UK Housing Market Forecast 2008

The credit crunch has been pressing the UK Mortgage Sector hard as many easy credit mortgage deals have been from the main street shelves in recent weeks away. Despite the increasing activities of central banks simply to finance conditions and the liquidity is not an indication on the specific issues of illiquid mortgage related bonds and expectations that will be the UK Housing Market on the back of a surge in foreclosures burglary.

UK Mortgage Banking Sector – Northern Rock On The Brink of bankruptcy

An example of the credit crunches impact on the UK mortgage market, the banking sector, we need look no further than at Northern Rock. The mortgage banks stock price has fallen from recent highs of £ 12.58 to recent lows of just € 6.20, representing a decrease of more than 50%. Trading on a PE of 7.5 and a yield of 4% now, the bearings can seem tempting, but the mark down is in relation to the much higher risk of loan defaults and repossessions in the> UK as the housing market begins to dive. These repossessions (foreclosures) are already pushing the likes of Northern Rock with the expectations of a tripling of the rate over the next 6 months compared to the same period last year. This surge in repossessions will impact the outcome of the UK mortgage lenders, such as each larger provision for bad debts and is making a profit warnings.

This is in addition to toxic U.S. subprime-related exposure. Therefore, in the north – Go Rock's case a PE of 7.5 could multiples in a worst case scenario.

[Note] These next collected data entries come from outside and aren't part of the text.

-- ==== Sys2Proof/Machine/Ops.lean ====
section
/-! DEFINITION. The shared operations of a strand: how an instruction ends, registers, queue ports, flags, accesses of the scalar stream, taking a trap and returning from one (R45 to R47, R76 to R88, R105 to R137). -/

namespace Sys2Proof.Machine

/-- Why an instruction does not complete: a trap with the denied accesses to log (physical address, kind), an access parked on a translation fault (R87), or a wait (R60, R109), with the stall where it is one that only the strand's other stream ends. -/
inductive Stop where
  | trap (t : Trap) (denied : List (Nat × Nat))
  | park (p : Park)
  | wait (stall : Option Stall)
  deriving DecidableEq, Repr

/-- A computation on the package that may stop; a stop leaves the state before it. -/
abbrev M := StateT State (Except Stop)

/-- The outcome type of every meaning. -/
abbrev Out := Host.Outcome State Fault Refusal

/-- Wait: no effect (R109, R137). -/
def waitM {α : Type} : M α := throw (.wait none)

/-- A wait that the other stream ends (R60): port 0 to 7 of the queues, 8 the dispatch queue, 9 the lane blocks; need: how many entries the instruction takes. -/
def waitQ {α : Type} (port : Nat) (need : Nat := 1) : M α := throw (.wait (some { port := port, need := need }))

/-- A trap before any effect, with its FADDR (R131). -/
def trapM {α : Type} (code : Byte) (faddr : W64 := 0) : M α := throw (.trap { code := code, faddr := faddr } [])

/-- Illegal-instruction trap (R63). -/
def illegal {α : Type} : M α := trapM 0x01

/-- Illegal-operand trap (R63). -/
def badOperand {α : Type} : M α := trapM 0x05

/-- Wait unless a condition holds. -/
def waitUnless (b : Bool) : M Unit := if b then pure () else waitM

/-- The acting strand. -/
def me : M Strand := do return (← get).strand (← get).cur

/-- Change the acting strand. -/
def modMe (f : Strand → Strand) : M Unit := modify fun s => s.setStrand s.cur (f (s.strand s.cur))

/-- The acting strand's team, context, core and die. -/
def myTeam : M Team := do return (← get).teamOf (← get).cur
def myCtx : M Nat := do return (← get).ctxOf (← get).cur
def myCore : M Nat := do return coreOf (← get).cur
def myDie : M Nat := do return dieOf (coreOf (← get).cur)

/-! ### Scalar registers and queue ports (R45, R108) -/

/-- Read a scalar register that is no port: a0 reads 0. -/
def Strand.reg (st : Strand) (r : Nat) : W64 := if r = 0 then 0 else mget st.a r 0

/-- Write a scalar register that is no port: a write of a0 is discarded. -/
def Strand.setReg (st : Strand) (r : Nat) (v : W64) : Strand := if r = 0 then st else { st with a := mset st.a r v 0 }

/-- Whether a register waits for the result of an earlier instruction (R108). -/
def Strand.regBusy (st : Strand) (r : Nat) : Bool := r != 0 && st.replies.any fun p => p.dst == r

/-- The entries of a queue port q0 to q7. -/
def Strand.queue (st : Strand) (i : Nat) : List W64 := mget st.q i []

/-- Write a queue port's entries. -/
def Strand.setQueue (st : Strand) (i : Nat) (l : List W64) : Strand := { st with q := mset st.q i l [] }

/-- Whether a register number is a port q0 to q3, which the scalar stream pushes, or q4 to q7, which it pops. -/
def isPush (r : Nat) : Bool := 48 ≤ r && r < 52
def isPop (r : Nat) : Bool := 52 ≤ r && r < 56

/-- The n registers of a group from a number up (R273). -/
def groupRegs (g : BitVec 6) (n : Nat) : List (BitVec 6) := (List.range n).map fun i => g + BitVec.ofNat 6 i

/-- How many entries of queue port i an instruction takes: one for each naming (R45). -/
def popsOf (srcs : List (BitVec 6)) (i : Nat) : Nat := (srcs.filter fun r => r.toNat == 48 + i).length

/-- What the ports and registers of an instruction mean for its issue, in the order of R63 and R109: a port in the wrong direction traps before every other check of operands (R45); the interlock on a register that an earlier instruction has still to write (R108); a port with fewer entries than the instruction takes, or without room (R60). (DEDUCED, log entry 34) -/
def portsOk (srcs dsts : List (BitVec 6)) : M Unit := do
  if (srcs.any fun r => isPush r.toNat) || (dsts.any fun r => isPop r.toNat) then trapM 0x04
  let st ← me
  if (srcs ++ dsts).any fun r => st.regBusy r.toNat then waitM
  match (List.range 4).find? fun i => decide ((st.queue (4 + i)).length < popsOf srcs (4 + i)) with
  | some i => waitQ (4 + i) (popsOf srcs (4 + i))
  | none => pure ()
  match dsts.find? fun r => isPush r.toNat && decide (8 ≤ (st.queue (r.toNat - 48)).length) with
  | some r => waitQ (r.toNat - 48)
  | none => pure ()

/-- Read a source register: interlock, pop of q4 to q7 (R45, R108). (DEDUCED, log entry 26) -/
def readSrc (r : BitVec 6) : M W64 := do
  let n := r.toNat
  let st ← me
  if isPop n then
    match st.queue (n - 48) with
    | [] => waitQ (n - 48)
    | x :: xs => modMe fun st => st.setQueue (n - 48) xs
                 pure x
  else if isPush n then trapM 0x04
  else if st.regBusy n then waitM
  else pure (st.reg n)

/-- The answer of a computation whose effects are put back: operands as they stand, for an instruction that may have to wait. -/
def peekM {α : Type} (m : M α) : M α := do
  let s ← get
  let x ← m
  set s
  return x

/-- Two source registers, in order. (DEDUCED, log entry 26) -/
def readSrc2 (a b : BitVec 6) : M (W64 × W64) := do
  let x ← readSrc a
  let y ← readSrc b
  return (x, y)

UK Adjustable Rate Mortgages (arms) and Liquidity

If the Adjustable Rate Mortgage Resets known as ageddon arm in the U.S., then here in Britain it should be called Doomsday, there are more than 90% of mortgages are variable rate or floating rate mortgages in the UK. The short-term fixed deals made in recent years are now resetting with a vengeance. With> Interest rates in the UK at 5.75%, and a chance (albeit a little less this one) with a further increase to 6% during October 2007 (UK Inflation CPI Falls But setting the interest rates to 6% Rise in October 2007 to July 18 07). The UK arm is a significant impact on the UK consumer and send the UK housing market into a downward spiral. Issue is further complicated the credit crisis will ensure that loans will be much more stringent criteria, with much higher interest rates than those chargedBase rate would imply a greater margin between the vote means the Bank of England, and the mortgage rates.

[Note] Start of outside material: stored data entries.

-- ==== Sys2Proof/Machine/Flags.lean ====
section
/-! DEFINITION. Conditions of lane instructions (R145 to R148), pending results of non-long instructions (R139, R140), and how a lane instruction ends. -/

namespace Sys2Proof.Machine

/-- The conditions that trap (R107): the enables, with RKF and EXPT always. (DEDUCED, log entry 33) -/
def Strand.enabled (st : Strand) : Conds := st.csr.trapen.setWidth 11 ||| cEXPT ||| cRKF

/-- The trap of raised conditions (R146, R147): none when no lane is in the trap set. (DEDUCED, log entry 33) -/
def condTrapOf (en : Conds) (cs : List LaneCond) (faddr : W64) : Option Trap :=
  let hits := cs.filter fun c => (c.bits &&& en) != 0
  if hits = [] then none
  else some {
    code := 0x10
    acm := hits.foldl (fun a c => a ||| (c.bits &&& en)) 0
    tmask := maskOf fun L => hits.any fun c => c.lane == L
    faddr := faddr }

/-- Add a write of a non-long instruction to those under way, writes of one lane of one register taking effect in issue order (R140). A condition is ORed in when it is due (R139), and into an earlier instruction's write that lands later; a push keeps its place in the queue's order. -/
def addPend (l : List PendWrite) (w : PendWrite) : List PendWrite :=
  if w.merge then
    (l.map fun p => if p.key == w.key && !p.merge && decide (w.due < p.due) then { p with val := p.val ||| w.val } else p) ++ [w]
  else if 1100 * 64 ≤ w.key then
    let late := (l.filter fun p => p.key == w.key).foldl (fun m p => Nat.max m p.due) w.due
    l ++ [{ w with due := late }]
  else l.filter (fun p => !(p.key == w.key && decide (w.due < p.due))) ++ [w]

/-- The results of a non-long instruction of a word (R139, R141, R145): writes and conditions, all in the cycle t + latency. -/
def Strand.pend (st : Strand) (x : LaneIn) (word : W96) (tag lat : Nat) (ws : List LaneWrite) (cs : List LaneCond) : Strand :=
  let due := x.t + lat
  let l := ws.foldl (fun l w => addPend l { due := due, key := w.key, val := w.val }) st.pendW
  let l := (cs.filter fun c => c.bits != 0).foldl
    (fun l c => addPend l { due := due, key := lstatKey c.lane, val := c.bits.setWidth 32, merge := true }) l
  { st with
    pendW := l
    pendC := match condTrapOf st.enabled cs 0 with
      | none => st.pendC
      | some t => addCond { due := due, tag := tag, trap := { t with
          lfault := true, sideB := x.sideB, unitNo := some x.unitNo, lword := word, after := true, fA := x.fA, fB := x.fB } } st.pendC }

/-- A non-long instruction leaves its results under way. -/
def shortResult (x : LaneIn) (lat : Nat) (ws : List LaneWrite) (cs : List LaneCond) : M Unit :=
  modify fun s => s.setStrand s.cur ((s.strand s.cur).pend x s.curWord s.stepNo lat ws cs)

/-- A per-lane result: value and conditions of each Active lane, written to vd. -/
def perLane (x : LaneIn) (lat : Nat) (vd : BitVec 10) (f : Nat → W32 × Conds) : M Unit := do
  roomFor vd x.active
  let rs := (lanesOf x.active).map fun L => (L, f L)
  let look := fun L => (mget? rs L).elim (0 : W32) (·.1)
  shortResult x lat (destWrites vd x.active look) (rs.map fun r => { lane := r.1, bits := r.2.2 })

/-- A per-lane predicate result. -/
def perLaneK (x : LaneIn) (lat k : Nat) (f : Nat → Bool × Conds) : M Unit :=
  let rs := (lanesOf x.active).map fun L => (L, f L)
  let look := fun L => (mget? rs L).elim false (·.1)
  shortResult x lat (predWrites k x.active look) (rs.map fun r => { lane := r.1, bits := r.2.2 })

/-- The cycle at which the strand's next lane instruction can issue (R58, R138): dist cycles, and at least one, after the previous one. -/
def State.laneCycle (s : State) (sid : Nat) (dist : BitVec 3) : Nat :=
  let now := s.cycles (coreOf sid)
  match (s.strand sid).lastLane with
  | none => now
  | some c => Nat.max now (c + Nat.max 1 dist.toNat)

/-- Whether after-completion conditions are known by a cycle (R147): from that cycle no stream issues. -/
def Strand.condsKnown (st : Strand) (t : Nat) : Bool := st.pendC.any fun p => p.due ≤ t

/-- A lane access parks on a translation fault (R87). -/
def State.parkLane (s : State) (sid : Nat) (p : Park) : State :=
  (s.modStrand sid fun st => { st with parkL := some p, waitL := true }).raiseStrand sid p

/-- What a side stalls on (R60). -/
def Strand.stallSide (st : Strand) (b : Bool) (q : Option Stall) : Strand := if b then { st with stallB := q } else { st with stallA := q }

/-- Advance the acting strand's core to a cycle. (DESIGN CHOICE, log entry 2) -/
def State.toCycle (s : State) (core t : Nat) : State :=
  if s.cycles core < t then { s with cycle := mput s.cycle core t } else s

/-- What an issuing lane instruction has before it. -/
def State.laneIn (s : State) (w : LaneW) : LaneIn :=
  let st := (s.strand s.cur).landTo (s.laneCycle s.cur w.dist)
  let sd := (st.laneCtx s.curWin).side s.curB
  let act := st.activeOf sd.mask w.g w.gn
  { t := s.laneCycle s.cur w.dist, sideB := s.curB, win := s.curWin, unitNo := sd.unitNow
    mask := sd.mask, active := act, fA := sd.flagsNow.1, fB := sd.flagsNow.2
    idle := w.im == 0 && w.longBit == 1 && act == 0 }

/-- Run the meaning of a lane instruction of the acting side: results due land first (R140); then its effect, a trap, a parked access or a wait. done: what becomes of the lane stream when it has issued. -/
def laneRun (w : LaneW) (body : LaneIn → M Unit) (done : LaneIn → LaneCtx → LaneCtx) (s : State) : Out :=
  if !s.isRes s.cur then .refused .noStrand
  else
    let x := s.laneIn w
    if (s.strand s.cur).condsKnown x.t then .next (s.modStrand s.cur fun st => { st with waitL := true })
    else
      let s0 := s.modStrand s.cur fun st => st.landTo x.t
      match body x (s0.modStrand s.cur fun st => st.setLaneCtx x.win { st.laneCtx x.win with lastB := x.sideB }) with
      | .ok (_, s') =>
        .next ((s'.modStrand s.cur fun st =>
          { (st.setLaneCtx x.win (done x (st.laneCtx x.win))).stallSide x.sideB none with
            lastLane := some x.t, lastL := some s.stepNo, waitL := false, parkL := none }).toCycle (coreOf s.cur) x.t)
      | .error (.trap t l) =>
        .next ((s0.logDenied (s.ctxOf s.cur) l).takeTrap s.cur
          { t with lfault := true, sideB := x.sideB, unitNo := some x.unitNo, lword := s.curWord, fA := x.fA, fB := x.fB })
      | .error (.park p) => .next (s0.parkLane s.cur { p with sideB := x.sideB, unitNo := x.unitNo, word := s.curWord, fA := x.fA, fB := x.fB })
      | .error (.wait q) => .next (s.modStrand s.cur fun st => { st.stallSide x.sideB q with waitL := true })

/-- A lane instruction that is no control transfer. (DESIGN CHOICE, log entry 54) -/
def lane (w : LaneW) (body : LaneIn → M Unit) (s : State) : Out :=
  laneRun w body (fun x c => c.setSide x.sideB (c.side x.sideB).advance) s

/-- The completion flag that a long instruction counts (R53, R54): illegal when its header names none. -/
def longFlag (x : LaneIn) (w : LaneW) : M (BitVec 4) :=
  let f := if w.fsel = 1 then x.fB else x.fA
  if f = 15 then illegal else pure f

/-- A long instruction of a word joins the operations under way (R54): it completes no sooner than lat cycles later. -/
def Strand.issue (st : Strand) (x : LaneIn) (word : W96) (tag : Nat) (w : LaneW) (op : LaneOp) (kind : LongKind) (f : BitVec 4) (lat : Nat)
    (l : LongOp) : Strand :=
  let sd := (st.laneCtx x.win).side x.sideB
  { st with longs := st.longs ++ [{ l with
    kind := kind, flag := f, sideB := x.sideB, win := x.win, unitNo := x.unitNo, word := word, op := op, w := w
    active := x.active, due := x.t + lat, tag := tag, blk := (st.laneCtx x.win).started, side := sd.no, past := sd.past
    fA := x.fA, fB := x.fB }] }

/-- Whether a long instruction came before another in the order of one side of the lane stream (R92): on the same side, or before the branch or merge that opened it. -/
def LongOp.before (o l : LongOp) : Bool := decide (o.tag < l.tag) && (o.side == l.side || l.past.contains o.tag)

/-- A long instruction issues (R54): its flag is counted. -/
def issueLong (x : LaneIn) (w : LaneW) (op : LaneOp) (kind : LongKind) (f : BitVec 4) (lat : Nat) (l : LongOp) : M Unit := do
  incFlag f
  modify fun s => s.setStrand s.cur ((s.strand s.cur).issue x s.curWord s.stepNo w op kind f lat l)

/-- A long instruction completes (R54, R148): its writes land, its conditions are raised, its held causes and its trap set become known, its flag falls by one. -/
def State.finishLong (s : State) (sid idx : Nat) (ws : List LaneWrite) (cs : List LaneCond) (hs : List Held) (faddr : W64) : State :=
  let st := s.strand sid
  match st.longs[idx]? with
  | none => s
  | some l =>
    let s := s.toCycle (coreOf sid) l.due
    let now := s.cycles (coreOf sid)
    let st := st.landTo now
    let st := ws.foldl (fun st w => st.land1 { due := 0, key := w.key, val := w.val }) st
    let st := cs.foldl (fun st c => st.land1 { due := 0, key := lstatKey c.lane, val := c.bits.setWidth 32, merge := true }) st
    let st := (({ st with longs := dropAt st.longs idx, held := st.held ++ hs } : Strand)).decFlag l.flag.toNat l.saved
    let s := s.setStrand sid st
    let s := match l.acq with
      | some sc => s.acquireAt (dieOf (coreOf sid)) (s.ctxOf sid) sc.toNat
      | none => s
    match condTrapOf st.enabled cs faddr with
    | none => s
    | some t =>
      let t := { t with lfault := true, sideB := l.sideB, unitNo := some l.unitNo, lword := l.word, after := true, fA := l.fA, fB := l.fB }
      if st.csr.ih then s.doubleTrap sid
      else s.setStrand sid { st with pendC := addCond { due := now, tag := l.tag, trap := t } st.pendC }

end Sys2Proof.Machine
end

Even the most recent figures for new mortgage approvals for July show a fall of 27% over the same period a year ago as liquidity continues to tighten with borrowers against much tougher lending conditions.

The third impact of the credit crunch on the UK housing market is the loss of 'city bonuses. If, as expected for the financial markets remain depressed for at leastthe next quarter then the year end bonuses may virtually dry up. In the City of London, many of the housing loans are reliant on bonuses to pay capital as mortgages many, many times tend salaries. If the premiums do not materialize then, that London house prices, the other negative waves through the whole UK housing market sends be exercised.

UK Repossessions (Foreclosures)

UK home repossessions continue to rise this yearand forecasts, as many as 34,000 by year end, which is twice the number of 2006 of 17,000. Could not see going into 2008, we will not return since the last 1990s housing bust of the early years. The mortgage banks such as Northern Rock are strongly affected by what a doubling of the rate of repossessions reported. The impact of this will be even tighter borrowing requirements and a similar pressure on house prices of under-primer resulted mean, as occurred in the U.S.. Where expectations areextremely tight credit for those with poor credit history.

Uk Inflation RPI / CPI / Interest

The rate increases from 4.5% to 5.75% in one year to dispel the feeling that the optimism that UK house prices has done to such extremes.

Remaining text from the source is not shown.